The Slatest

Trump Has Said a Billion Terrible Things. Why Are Republicans Condemning This One?

Paul Ryan at an event Tuesday in Washington, D.C.

Mark Wilson/Getty Images

Donald Trump’s racist attacks against Gonazalo Curiel, the “Mexican” (American) judge handling two of the fraud lawsuits against “Trump University,” are not going over well with his fellow Republicans. Party leaders like Paul Ryan have denounced them—Ryan just called Trump’s line of reasoning “the textbook definition of a racist comment”—and figures like Lindsey Graham and Marco Rubio who seemed to have been making peace with Trump’s nomination have popped up to call him out. The usual excuses are being made, but even these seem to be grounded in a consensus that Trump crossed some sort of line.

But why these comments, after the many, many, many other ghastly things Trump has said about women, Muslims, undocumented immigrants, disabled people, and pretty much everyone else? I put the question to Slate’s crack politics staff. Here are some good guesses, and also my guesses, as to why the Republican establishment is not letting this one slide.

1. Trump is the nominee now. This is the first major controversy Trump has gotten himself into since he effectively clinched the Republican nomination. He’s now associated with the party in a way that he wasn’t when he made the other offensive comments. Republicans with their own reputations to protect no longer have any excuse not to respond to what he says.

2. This is exactly what Trump’s allies have been saying he won’t do anymore. Figures ranging from Ryan to Trump’s own campaign chairman have been claiming for weeks that Trump is going to grow up, as it were, now that we’re in general-election season. Top Republicans likely believe, and are justified in believing, that the kind of rhetoric Trump is directing toward Curiel is not going to help him get elected, and their public condemnations could be taken as signals to the candidate that he really needs to get his act together while there’s still time. 

3. Trump’s comments were very clearly insulting to a very large electoral group. Muslims aren’t a major voting bloc; while Trump’s misogyny is readily apparent to anyone who has followed his career and campaign, he has generally avoided saying anything broadly offensive about women as a group; you can always try to get away with obnoxious comments about undocumented immigrants by claiming that you think legal immigrants are great. But calling a U.S. citizen like Curiel a “Mexican” sends a very clear message to every American of Latino descent: No matter what you do or how long your family has been here, people like Donald Trump will never consider you fully American. Meanwhile, there are roughly 27 million Latino voters in the U.S.  

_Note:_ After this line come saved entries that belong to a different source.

theorem witness_ReservedOpcodeRecordsCodeOne :
    (presenting 0x310000000000 State.reset).hostPort = [.word 0x310000000000] ∧
    opcodeField 0x310000000000 ∉ [0x00#8, 0x01#8, 0x02#8, 0x10#8, 0x11#8, 0x12#8, 0x20#8, 0x21#8, 0x22#8, 0x30#8] := by
  decide

theorem witness_ReservedBitsRecordCodeTwo :
    (opcodeField 0x308000000000 ∈ [0x00#8, 0x01#8, 0x12#8, 0x21#8, 0x22#8, 0x30#8] ∧ operandField 0x308000000000 ≠ 0) ∧
    (opcodeField 0x110000000100 ∈ [0x02#8, 0x11#8, 0x20#8] ∧ reservedFieldB 0x110000000100 ≠ 0) := by decide

/-- A state of the host's turn with one request on the port. -/
def requesting (code : Byte) (operands : List Byte) : State :=
  { State.reset with schedule := [.host], hostPort := [.request code operands] }

/-- Each clause: an unlisted code, operand bytes one too few or one too many, and the fewest a request runs with; a total of
65537 runs. -/
theorem witness_RequestsWithoutAMeaningAreRefused :
    (requesting 0x00 []).held = none ∧ (0x00#8 ∉ [0x02#8, 0x03#8, 0x04#8, 0x0A#8, 0x42#8, 0x45#8]) ∧
    (List.replicate 31 (0 : Byte)).length ≠ 32 ∧ (List.replicate 33 (0 : Byte)).length ≠ 32 ∧ [(0 : Byte)].length < 2 ∧
    [(0 : Byte), 0, 0].length ≠ 4 ∧ [(0 : Byte), 0, 0, 0, 0].length ≠ 4 ∧ [(0 : Byte)] ≠ [] ∧
    (0x45#8 ∈ [0x0A#8, 0x42#8, 0x45#8]) ∧ (List.replicate 32 (0 : Byte)).length = 32 ∧ 2 ≤ [(0 : Byte), 0].length ∧
    [(0 : Byte), 1, 0, 1].length = 4 ∧ decode (.request 0x04 [0, 1, 0, 1]) = .ok (.cmdUpdateDataPackages 65537) := by
  decide +kernel

theorem witness_ErrorRecordKeepsTheFirst :
    (∃ t, step (presenting 0x110000000000 State.reset) = .next t ∧ t.errCode ≠ State.reset.errCode) ∧
    (∃ t, step (presenting 0x300000000000 { State.reset with errCode := 4 }) = .next t ∧ t.errCode ≠ 4) ∧
    (∃ t, step { State.reset with errCode := 1, schedule := [.reset] } = .next t ∧ t.errCode ≠ 1) :=
  ⟨⟨_, rfl, by decide⟩, ⟨_, rfl, by decide⟩, ⟨_, rfl, by decide⟩⟩

/-- A frame open with one data byte to come in a nine-byte queue, as after V-T-31's first two words. -/
def nearlyFull : State := nineByteQueue openFrame

theorem nearlyFull_inv (q : List Byte) (h : Option HeldOp) (sched : List Turn) (port : List HostItem)
    (hq : q.length ≤ 9) (hh : ∀ cmd args len, h ≠ some (.txStart cmd args len)) :
    Inv { nearlyFull with txQ := q, held := h, schedule := sched, hostPort := port } := by
  constructor <;> simp_all [nearlyFull, nineByteQueue, openFrame, State.reset, Config.wf, Config.standard]

/-- A free port over an empty nine-byte queue, with a `TX_START` that may be held. -/
def emptyQueue (q : List Byte) (h : Option HeldOp) (sched : List Turn) (port : List HostItem) : State :=
  { nineByteQueue State.reset with txQ := q, held := h, schedule := sched, hostPort := port }

theorem emptyQueue_inv (q : List Byte) (h : Option HeldOp) (sched : List Turn) (port : List HostItem)
    (hq : q.length ≤ 9) (hh : ∀ b, h ≠ some (.txData b)) : Inv (emptyQueue q h sched port) := by
  constructor <;> simp_all [emptyQueue, nineByteQueue, State.reset, Config.wf, Config.standard]

/-- A completed frame of one byte, waiting. -/
def decodedFrame : State :=
  { State.reset with
    rxHave := true, rxDone := true
    last := some ⟨0x0A, 0x0006, 1, [0x7F], 0x1234, 0x1234, 0x55, true, true, false⟩ }

theorem decodedFrame_inv : Inv decodedFrame := by
  constructor <;> simp [decodedFrame, State.reset, Config.wf, Config.standard]
  constructor <;> rfl

theorem witness_StepKeepsTheInvariant :
    Inv { nearlyFull with schedule := [.host], hostPort := [.word 0x110000000002] } ∧
    ∃ t, step { nearlyFull with schedule := [.host], hostPort := [.word 0x110000000002] } = .next t :=
  ⟨nearlyFull_inv nearlyFull.txQ none [.host] [.word 0x110000000002] (by decide) nofun, _, rfl⟩

theorem witness_StepAlwaysHasANextState : (requesting 0x45 []).RequestsOk := by
  intro code operands h
  simp only [requesting, List.mem_singleton, HostItem.request.injEq] at h
  obtain ⟨rfl, rfl⟩ := h
  exact ⟨.cmdUpdateEnd, by decide⟩

theorem witness_ResetEventSetsTheResetValues : ({ nearlyFull with schedule := [.reset] } : State).schedule = [.reset] := rfl

theorem witness_CrcOperationsWriteCrcOnly :
    opcodeField 0x010000000010 = 0x01 ∧ operandField 0x010000000010 ≠ 0 ∧ opcodeField 0x010000000000 = 0x01 ∧
    operandField 0x010000000000 = 0 ∧ opcodeField 0x0200000001FF = 0x02 ∧ reservedFieldB 0x0200000001FF ≠ 0 ∧
    opcodeField 0x0200000000FF = 0x02 ∧ reservedFieldB 0x0200000000FF = 0 := by decide

/-- CRC operations with a serializer operation between them. -/
theorem witness_CrcOutIsTheCrcOfTheBytes :
    [Instr.crcInit, .txStart 0 0 0, .crcByte 0x41].filter
      (fun i => match i with | .crcInit => true | .crcByte _ => true | _ => false) = asmCrcBlock [0x41] := by decide

theorem witness_CrcLawsOfTheSpec : 0 < [(0x41 : Byte)].length ∧ 7 < 8 := by decide

/-- Each clause at the least queue room that performs and the most that holds. -/
theorem witness_TxStartEmitsHeaderAndFields :
    opcodeField 0x10FFFFFFFFFF = 0x10 ∧ nearlyFull.txState = .data ∧ (emptyQueue [] none [] []).txState = .idle ∧
    (emptyQueue [] none [] []).txQ.length + 9 ≤ (emptyQueue [] none [] []).cfg.txqCap ∧
    (emptyQueue [1, 2, 3] none [] []).txQ.length + 6 ≤ (emptyQueue [1, 2, 3] none [] []).cfg.txqCap ∧
    (emptyQueue [1] none [] []).cfg.txqCap < (emptyQueue [1] none [] []).txQ.length + 9 ∧
    (emptyQueue [1, 2, 3, 4] none [] []).cfg.txqCap < (emptyQueue [1, 2, 3, 4] none [] []).txQ.length + 6 := by decide

theorem witness_TxDataEmitsByteAndTail_counter :
    Inv { nearlyFull with txQ := [], held := none, schedule := [], hostPort := [] } ∧ nearlyFull.txState = .data :=
  ⟨nearlyFull_inv [] none [] [] (by decide) nofun, rfl⟩

theorem witness_TxDataEmitsByteAndTail :
    opcodeField 0x1100000000FF = 0x11 ∧ opcodeField 0x110000000100 = 0x11 ∧ State.reset.txState = .idle ∧
    (let s : State := { nearlyFull with txQ := [1, 2, 3, 4, 5] }
     s.txState = .data ∧ s.txRem = 1 ∧ s.txQ.length + 4 ≤ s.cfg.txqCap) ∧
    (let s : State := { nearlyFull with txRem := 2, txQ := [1, 2, 3, 4, 5, 6, 7, 8] }
     s.txState = .data ∧ s.txRem ≠ 1 ∧ s.txQ.length + 1 ≤ s.cfg.txqCap) ∧
    (let s : State := { nearlyFull with txQ := [1, 2, 3, 4, 5, 6] }
     s.txState = .data ∧ s.cfg.txqCap < s.txQ.length + (if s.txRem = 1 then 4 else 1)) := by decide

theorem witness_TxAbortDropsTheQueue :
    opcodeField 0x120000000000 = 0x12 ∧ operandField 0x120000000000 = 0 ∧ opcodeField 0x128000000000 = 0x12 ∧
    operandField 0x128000000000 ≠ 0 := by decide

theorem witness_HeldOperationBlocksThePort :
    (let s := emptyQueue [1] (some (.txStart 0x42 0 0)) [.host] []
     s.schedule = [.host] ∧ s.held = some (.txStart 0x42 0 0) ∧
       s.cfg.txqCap < s.txQ.length + (if (0 : U16) = 0 then 9 else 6)) ∧
    (let s : State := { nearlyFull with txQ := [1, 2, 3, 4, 5, 6], held := some (.txData 2), schedule := [.host] }
     s.schedule = [.host] ∧ s.held = some (.txData 2) ∧ s.cfg.txqCap < s.txQ.length + (if s.txRem = 1 then 4 else 1)) := by
  decide

theorem witness_HeldOperationPerformsWithRoom :
    (let s := emptyQueue [] (some (.txStart 0x42 0 0)) [.host] []
     Inv s ∧ s.schedule = [.host] ∧ s.held = some (.txStart 0x42 0 0) ∧
       s.txQ.length + (if (0 : U16) = 0 then 9 else 6) ≤ s.cfg.txqCap) ∧
    (let s : State := { nearlyFull with
       txQ := [1, 2, 3, 4, 5], held := some (.txData 2), schedule := [.host], hostPort := [] }
     Inv s ∧ s.schedule = [.host] ∧ s.held = some (.txData 2) ∧
       s.txQ.length + (if s.txRem = 1 then 4 else 1) ≤ s.cfg.txqCap) :=
  ⟨⟨emptyQueue_inv [] (some (.txStart 0x42 0 0)) [.host] [] (by decide) nofun, by decide⟩,
   ⟨nearlyFull_inv [1, 2, 3, 4, 5] (some (.txData 2)) [.host] [] (by decide) nofun, by decide⟩⟩

theorem witness_NineShiftsLiftAnyHold :
    let s := emptyQueue [1, 2, 3, 4, 5, 6, 7, 8, 9] (some (.txStart 0x42 0 0)) (List.replicate 9 .lineOut ++ [.host]) []
    Inv s ∧ s.held = some (.txStart 0x42 0 0) ∧ s.schedule = List.replicate 9 .lineOut ++ [.host] :=
  ⟨emptyQueue_inv _ _ _ _ (by decide) nofun, rfl, rfl⟩

theorem witness_TxShiftMovesTheHead :
    (emptyQueue [7] none [.lineOut] []).schedule = [.lineOut] ∧ (emptyQueue [7] none [.lineOut] []).txQ = [7] ∧
    (emptyQueue [] none [.lineOut] []).txQ = [] := by decide

theorem witness_WireIsFirstInFirstOut :
    (∃ t, step (emptyQueue [7] none [.lineOut] []) = .next t) ∧
    (∃ t, step (emptyQueue [7] none [.host] [.word 0x120000000000]) = .next t) ∧
    (∃ t, step (emptyQueue [7] none [.reset] []) = .next t) := ⟨⟨_, rfl⟩, ⟨_, rfl⟩, ⟨_, rfl⟩⟩

/-- `SEND 0x04, 0, [2]` with an `RX_BYTE` before it and a `CRC_BYTE` inside it. -/
theorem witness_SerializerEmitsTheEncodedPacket :
    let is : List Instr := [.rxByte 0xAA, .txStart 0x04 0 1, .crcByte 1, .txData 2]
    let s := emptyQueue [] none [.host, .lineOut, .host, .host] (is.map encode)
    s.txState = .idle ∧ s.held = none ∧ s.hostPort = is.map encode ∧ (∀ i ∈ is, i.isCommand = false) ∧
      is.filter Instr.isTx = sendInstrs 0x04 0 [2] ∧ (encodePacket 0x04 0 [2]).isSome = true ∧ .reset ∉ s.schedule := by
  decide +kernel

theorem witness_SerializerAndDeserializerAreIndependent :
    (∃ t, exec (.txData 2) nearlyFull = .next t) ∧ Instr.isTx (.txData 2) = true ∧
    (∃ t, exec (.rxByte 2) nearlyFull = .next t) ∧ Instr.isRx (.rxByte 2) = true :=
  ⟨exec_next _ _, rfl, exec_next _ _, rfl⟩

theorem witness_HuntAcceptsOnlyTheHeader : State.reset.rxState = .hunt := rfl

theorem witness_FixedCollectsFiveBytes :
    ∀ i ∈ [(0 : BitVec 17), 1, 2, 3, 4],
      ({ State.reset with rxState := .fixed, rxIdx := i } : State).rxState = .fixed ∧
      ({ State.reset with rxState := .fixed, rxIdx := i } : State).rxIdx = i := fun _ _ => ⟨rfl, rfl⟩

/-- The longest frame: its last data byte, its two CRC bytes, its trailer. -/
def longestBody (i : BitVec 17) : State := { State.reset with rxState := .body, rxLen := 0xFFFF, rxIdx := i }

theorem witness_BodyCollectsData :
    (longestBody 65534).rxState = .body ∧ (longestBody 65534).rxIdx.toNat < (longestBody 65534).rxLen.toNat := by decide

theorem witness_TailCollectsTheCrcField :
    (longestBody 65535).rxIdx.toNat = (longestBody 65535).rxLen.toNat ∧
    (longestBody 65536).rxIdx.toNat = (longestBody 65536).rxLen.toNat + 1 ∧
    (longestBody 65537).rxIdx.toNat = (longestBody 65537).rxLen.toNat + 2 := by decide

theorem witness_CompletionLatchesThePacket :
    (longestBody 65537).rxState = .body ∧ (longestBody 65537).rxIdx.toNat = (longestBody 65537).rxLen.toNat + 2 ∧
    awaitingTrailer.rxState = .body ∧ awaitingTrailer.rxIdx.toNat = awaitingTrailer.rxLen.toNat + 2 := by decide

theorem witness_CompletionLatchesThePacket_data : Inv awaitingTrailer := by
  constructor <;> simp [awaitingTrailer, State.reset, Config.wf, Config.standard]

theorem witness_RxAbortAndRxAckComplete :
    opcodeField 0x210000000001 = 0x21 ∧ operandField 0x210000000001 ≠ 0 ∧ opcodeField 0x210000000000 = 0x21 ∧
    opcodeField 0x220000000001 = 0x22 ∧ operandField 0x220000000001 ≠ 0 ∧ opcodeField 0x220000000000 = 0x22 := by decide

/-- The line-in delivers while the host port holds. -/
theorem witness_RxByteNeverHolds :
    (let s : State := { nearlyFull with held := some (.txData 2), schedule := [.lineIn], lineIn := [0xAA] }
     s.schedule = [.lineIn] ∧ s.lineIn = [0xAA]) ∧
    opcodeField 0x2000000001AA = 0x20 ∧ reservedFieldB 0x2000000001AA ≠ 0 ∧ opcodeField 0x2000000000AA = 0x20 ∧
    reservedFieldB 0x2000000000AA = 0 := by decide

4. Curiel is a relatable and formidable foil. There’s a famous quote apocryphally attributed to Stalin: “A single death is a tragedy; a million deaths is a statistic.” It’s human nature to be more compelled by the story of one person than by generalizations about a group. Undecided voters suspecting that Trump is a little racist is one thing; undecided voters seeing Trump refer to an Indiana-born ex-prosecutor (who once had to live under protection on a naval base because he’d apparently been targeted for death by drug traffickers) as a “Mexican,” then insinuating that he sympathizes with border-crossing criminals, is another.

5. Trump is human-whistling rather than dog-whistling. The Republican Party’s electoral success relies on a coalition of white people that includes some who hold racist beliefs and some (many, even! Not all is lost) who do not. To avoid turning off nonracists while also keeping the racists aroused, Republican politicians use what are commonly referred to as dog whistles: statements that racist people would agree with that aren’t plainly racist because they’re about “culture” or, in the old days, “states’ rights,” rather than innate racial characteristics per se. (Here’s a good example of such a statement. Here’s another. And here is the best/worst one ever.) The GOP’s official position is ostensibly welcoming to people like Gonzalo Curiel, a child of immigrants who got an education, worked hard, and made good. The fact that Republican policies generally make it harder rather than easier for nonwhite immigrants and their children to get good educations and good jobs is, according to the party line, simply a matter of the market determining outcomes rather than a product of racial animus. But in Curiel’s case, Trump is breaking the party line and making that animus explicit. 

So there you go! Those five items explain everything. Enjoy the rest of your day.